=== Data provided ===

-- ==== Sys2Proof/Laws/Bytes.lean ====
section
/-!
SUPPORT. Sys2Proof/Laws/Bytes.lean: what a read of one byte of local memory finds after a write: the byte written, and every other byte as before.
-/
namespace Sys2Proof.Machine

-- ===== Byte lists =====

theorem mget_append {α : Type} (d : α) (l m : SMap α) (k : Nat) :
    mget d (l ++ m) k = if k ∈ l.map Prod.fst then mget d l k else mget d m k := by
  induction l with
  | nil => simp
  | cons e r ih =>
    obtain ⟨a, v⟩ := e
    by_cases h : a = k
    · simp [mget, h]
    · have : k ∈ ((a, v) :: r).map Prod.fst ↔ k ∈ r.map Prod.fst := by simp [Ne.symm h]
      simp only [List.cons_append, mget, if_neg h, ih, this]

theorem mget_not_mem {α : Type} (d : α) (l : SMap α) (k : Nat) (h : k ∉ l.map Prod.fst) : mget d l k = d := by
  induction l with
  | nil => rfl
  | cons e r ih =>
    obtain ⟨a, v⟩ := e
    simp only [List.map_cons, List.mem_cons, not_or] at h
    simp only [mget, if_neg (Ne.symm h.1)]
    exact ih h.2

theorem mget_filter_key {α : Type} (d : α) (l : SMap α) (p : Nat → Bool) (k : Nat) :
    mget d (l.filter (fun e => p e.1)) k = if p k = true then mget d l k else d := by
  induction l with
  | nil => simp [mget]
  | cons e r ih =>
    obtain ⟨a, v⟩ := e
    by_cases hp : p a = true
    · rw [List.filter_cons_of_pos (by simpa using hp)]
      simp only [mget, ih]
      by_cases h : a = k
      · subst h; simp [hp]
      · simp [h]
    · rw [List.filter_cons_of_neg (by simpa using hp), ih]
      by_cases h : a = k
      · subst h; simp [hp]
      · simp [mget, h]

theorem mget_cellsOf (a v n k : Nat) : mget (0 : BitVec 8) (cellsOf a v n) k =
    if a ≤ k ∧ k < a + n then BitVec.ofNat 8 (v / 256 ^ (k - a)) else 0 := by
  induction n generalizing a v with
  | zero => rw [if_neg (by omega)]; rfl
  | succ n ih =>
    have hs : ∀ j, v / 256 / 256 ^ j = v / 256 ^ (j + 1) := fun j => by rw [Nat.div_div_eq_div_mul, pow_succ']
    simp only [cellsOf]
    by_cases hk : k = a
    · subst hk
      rw [if_pos (show k ≤ k ∧ k < k + (n + 1) by omega), Nat.sub_self, pow_zero, Nat.div_one]
      by_cases h : v % 256 = 0
      · rw [if_pos h, ih, if_neg (by omega)]
        apply BitVec.eq_of_toNat_eq
        simp [h]
      · rw [if_neg h]
        simp [mget]
    · have h1 : (a ≤ k ∧ k < a + (n + 1)) ↔ (a + 1 ≤ k ∧ k < a + 1 + n) := by omega
      have h2 : mget (0 : BitVec 8) (cellsOf (a + 1) (v / 256) n) k = if a ≤ k ∧ k < a + (n + 1) then BitVec.ofNat 8 (v / 256 ^ (k - a)) else 0 := by
        rw [ih]
        simp only [h1]
        split
        · next h => rw [hs, show k - (a + 1) + 1 = k - a by omega]
        · rfl
      split
      · exact h2
      · simp only [mget, if_neg (Ne.symm hk)]; exact h2

/-- A byte of a byte list after a write: the byte written in the range, the old byte outside. -/
theorem mget_cellsWrite (l : List Host.Cell) (a n v k : Nat) : mget (0 : BitVec 8) (cellsWrite l a n v) k =
    if a ≤ k ∧ k < a + n then BitVec.ofNat 8 (v / 256 ^ (k - a)) else mget 0 l k := by
  have hm : ∀ p : Nat → Bool, ¬ p k = true → k ∉ (List.filter (fun c : Host.Cell => p c.1) l).map Prod.fst := by
    intro p hp h
    obtain ⟨e, he, rfl⟩ := List.mem_map.1 h
    exact hp (List.mem_filter.1 he).2
  unfold cellsWrite
  rw [mget_append, mget_append]
  have f1 := mget_filter_key (0 : BitVec 8) l (fun x => decide (x < a)) k
  have f2 := mget_filter_key (0 : BitVec 8) l (fun x => decide (a + n ≤ x)) k
  have hc := mget_cellsOf a v n k
  by_cases h1 : k < a
  · rw [if_neg (by omega : ¬ (a ≤ k ∧ k < a + n))]
    split
    · rw [f1]; simp [h1]
    · next h =>
      have hn : k ∉ l.map Prod.fst := by
        intro hk
        obtain ⟨e, he, rfl⟩ := List.mem_map.1 hk
        exact h (List.mem_map.2 ⟨e, List.mem_filter.2 ⟨he, by simpa using h1⟩, rfl⟩)
      have h2 : k ∉ (cellsOf a v n).map Prod.fst := by
        intro hk
        obtain ⟨e, he, rfl⟩ := List.mem_map.1 hk
        have := cellsOf_key _ _ _ e he; omega
      rw [if_neg h2, f2, mget_not_mem _ _ _ hn]
      simp
  · rw [if_neg (hm (fun x => decide (x < a)) (by simpa using h1))]
    by_cases h2 : k < a + n
    · rw [if_pos (by omega : a ≤ k ∧ k < a + n)]
      split
      · rw [hc, if_pos (by omega)]
      · next h =>
        have : mget (0 : BitVec 8) (cellsOf a v n) k = 0 := mget_not_mem _ _ _ h
        rw [hc, if_pos (by omega)] at this
        rw [f2, if_neg (by simp; omega), this]
    · rw [if_neg (by omega : ¬ (a ≤ k ∧ k < a + n))]
      have h3 : k ∉ (cellsOf a v n).map Prod.fst := by
        intro hk
        obtain ⟨e, he, rfl⟩ := List.mem_map.1 hk
        have := cellsOf_key _ _ _ e he; omega
      rw [if_neg h3, f2, if_pos (by simp; omega)]

theorem foldl_add_pow (l : List Host.Cell) (a v : Nat) :
    l.foldl (fun v c => v + c.2.toNat * 256 ^ (c.1 - a)) v = v + l.foldl (fun v c => v + c.2.toNat * 256 ^ (c.1 - a)) 0 := by
  induction l generalizing v with
  | nil => simp
  | cons c r ih => rw [List.foldl_cons, ih, List.foldl_cons, ih (0 + _)]; omega

theorem cells_sum (l : List Host.Cell) (a : Nat) (h : (l.map Prod.fst).Pairwise (· < ·)) (hl : ∀ c ∈ l, a ≤ c.1) (i : Nat) :
    l.foldl (fun v c => v + c.2.toNat * 256 ^ (c.1 - a)) 0 / 256 ^ i % 256 = (mget (0 : BitVec 8) l (a + i)).toNat := by
  induction l generalizing a i with
  | nil => simp [mget]
  | cons c r ih =>
    obtain ⟨k, v⟩ := c
    rw [List.map_cons, List.pairwise_cons] at h
    have hk : a ≤ k := hl (k, v) (by simp)
    have hr : ∀ c ∈ r, k + 1 ≤ c.1 := fun c hc => h.1 c.1 (List.mem_map.2 ⟨c, hc, rfl⟩)
    rw [List.foldl_cons, foldl_add_pow]
    -- the rest is a multiple of 256 ^ (k + 1 - a)
    have hrest : ∀ (m : List Host.Cell), (∀ c ∈ m, k + 1 ≤ c.1) →
        m.foldl (fun v c => v + c.2.toNat * 256 ^ (c.1 - a)) 0 = m.foldl (fun v c => v + c.2.toNat * 256 ^ (c.1 - (k + 1))) 0 * 256 ^ (k + 1 - a) := by
      intro m
      induction m with
      | nil => simp
      | cons c m ihm =>
        intro hm
        have hc := hm c (by simp)
        rw [List.foldl_cons, List.foldl_cons, foldl_add_pow, foldl_add_pow m (k + 1), ihm (fun x hx => hm x (by simp [hx]))]
        have : 256 ^ (c.1 - a) = 256 ^ (c.1 - (k + 1)) * 256 ^ (k + 1 - a) := by rw [← pow_add]; congr 1; omega
        rw [this]; ring
    rw [hrest r hr, Nat.zero_add]
    have ihr := ih (k + 1) h.2 hr
    generalize r.foldl (fun v c => v + c.2.toNat * 256 ^ (c.1 - (k + 1))) 0 = R at *
    have hv : v.toNat < 256 := v.isLt
    obtain ⟨j, rfl⟩ : ∃ j, k = a + j := ⟨k - a, by omega⟩
    rw [show a + j - a = j by omega, show a + j + 1 - a = j + 1 by omega]
    have e : v.toNat * 256 ^ j + R * 256 ^ (j + 1) = (v.toNat + R * 256) * 256 ^ j := by rw [pow_succ]; ring
    rw [e]
    rcases lt_trichotomy i j with hij | hij | hij
    · have : mget (0 : BitVec 8) ((a + j, v) :: r) (a + i) = 0 := by
        apply mget_not_mem
        simp only [List.map_cons, List.mem_cons, not_or]
        refine ⟨by omega, fun hm => ?_⟩
        obtain ⟨c, hc, he⟩ := List.mem_map.1 hm
        have := hr c hc; omega
      rw [this]
      obtain ⟨d, rfl⟩ : ∃ d, j = i + (d + 1) := ⟨j - i - 1, by omega⟩
      rw [pow_add, show ∀ x y z : Nat, x * (y * z) = (x * z) * y by intros; ring, Nat.mul_div_cancel _ (by positivity), pow_succ, ← Nat.mul_assoc,
        Nat.mul_mod_left]
      rfl
    · subst hij
      rw [Nat.mul_div_cancel _ (by positivity)]
      simp only [mget, if_pos]
      omega
    · have hne : ¬ (a + j = a + i) := by omega
      simp only [mget, if_neg hne]
      obtain ⟨d, rfl⟩ : ∃ d, i = j + 1 + d := ⟨i - j - 1, by omega⟩
      have := ihr d
      rw [show a + (j + 1 + d) = a + j + 1 + d by omega, ← this]
      rw [pow_add, pow_succ, Nat.mul_comm (256 ^ j), Nat.mul_assoc, ← Nat.div_div_eq_div_mul, ← Nat.div_div_eq_div_mul,
        show (v.toNat + R * 256) * 256 ^ j / 256 / 256 ^ j = R by
          rw [Nat.div_div_eq_div_mul, Nat.mul_comm 256, ← Nat.div_div_eq_div_mul, Nat.mul_div_cancel _ (by positivity)]; omega]

/-- Byte i of what a canonical byte list reads as. -/
theorem cellsRead_byte (l : List Host.Cell) (a n i : Nat) (h : mwf (0 : BitVec 8) l = true) (hi : i < n) :
    cellsRead l a n / 256 ^ i % 256 = (mget (0 : BitVec 8) l (a + i)).toNat := by
  rw [mwf_iff] at h
  unfold cellsRead
  rw [cells_sum _ a (h.1.sublist (List.filter_sublist.map Prod.fst)) (fun c hc => by have := (List.mem_filter.1 hc).2; simp at this; exact this.1)]
  have := mget_filter_key (0 : BitVec 8) l (fun x => decide (a ≤ x) && decide (x < a + n)) (a + i)
  rw [this, if_pos (by simp; omega)]

/-- Byte i of a blend: the new byte where it is enabled, the old byte elsewhere. -/
theorem blend_byte (n en v old i : Nat) (hi : i < n) :
    blend n en v old / 256 ^ i % 256 = if en.testBit i then v / 256 ^ i % 256 else old / 256 ^ i % 256 := by
  unfold blend
  have key : ∀ (g : Nat → Nat) (_ : ∀ i, g i < 256) (l : List Nat) (j : Nat) (hj : j < l.length),
      l.foldr (fun i w => w * 256 + g i) 0 / 256 ^ j % 256 = g (l[j]) := by
    intro g hg l
    induction l with
    | nil => intro j hj; simp at hj
    | cons x r ih =>
      intro j hj
      rw [List.foldr_cons]
      have hx := hg x
      cases j with
      | zero => simp only [pow_zero, Nat.div_one, List.getElem_cons_zero]; omega
      | succ j =>
        rw [pow_succ', ← Nat.div_div_eq_div_mul, show (r.foldr (fun i w => w * 256 + g i) 0 * 256 + g x) / 256 = r.foldr (fun i w => w * 256 + g i) 0 by omega]
        exact ih j (by simpa using hj)
  have := key (fun i => if en.testBit i then v / 256 ^ i % 256 else old / 256 ^ i % 256) (fun i => by split <;> exact Nat.mod_lt _ (by norm_num))
    (List.range n) i (by simpa using hi)
  simpa using this

end Sys2Proof.Machine
end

===

→ What is required: With the line that has "rw [cells_sum _" as the first and the line that has "byte elsewhere. -/" as the last, repeat exactly that run of lines above and no more.

→ Reply to the task:
  rw [cells_sum _ a (h.1.sublist (List.filter_sublist.map Prod.fst)) (fun c hc => by have := (List.mem_filter.1 hc).2; simp at this; exact this.1)]
  have := mget_filter_key (0 : BitVec 8) l (fun x => decide (a ≤ x) && decide (x < a + n)) (a + i)
  rw [this, if_pos (by simp; omega)]

/-- Byte i of a blend: the new byte where it is enabled, the old byte elsewhere. -/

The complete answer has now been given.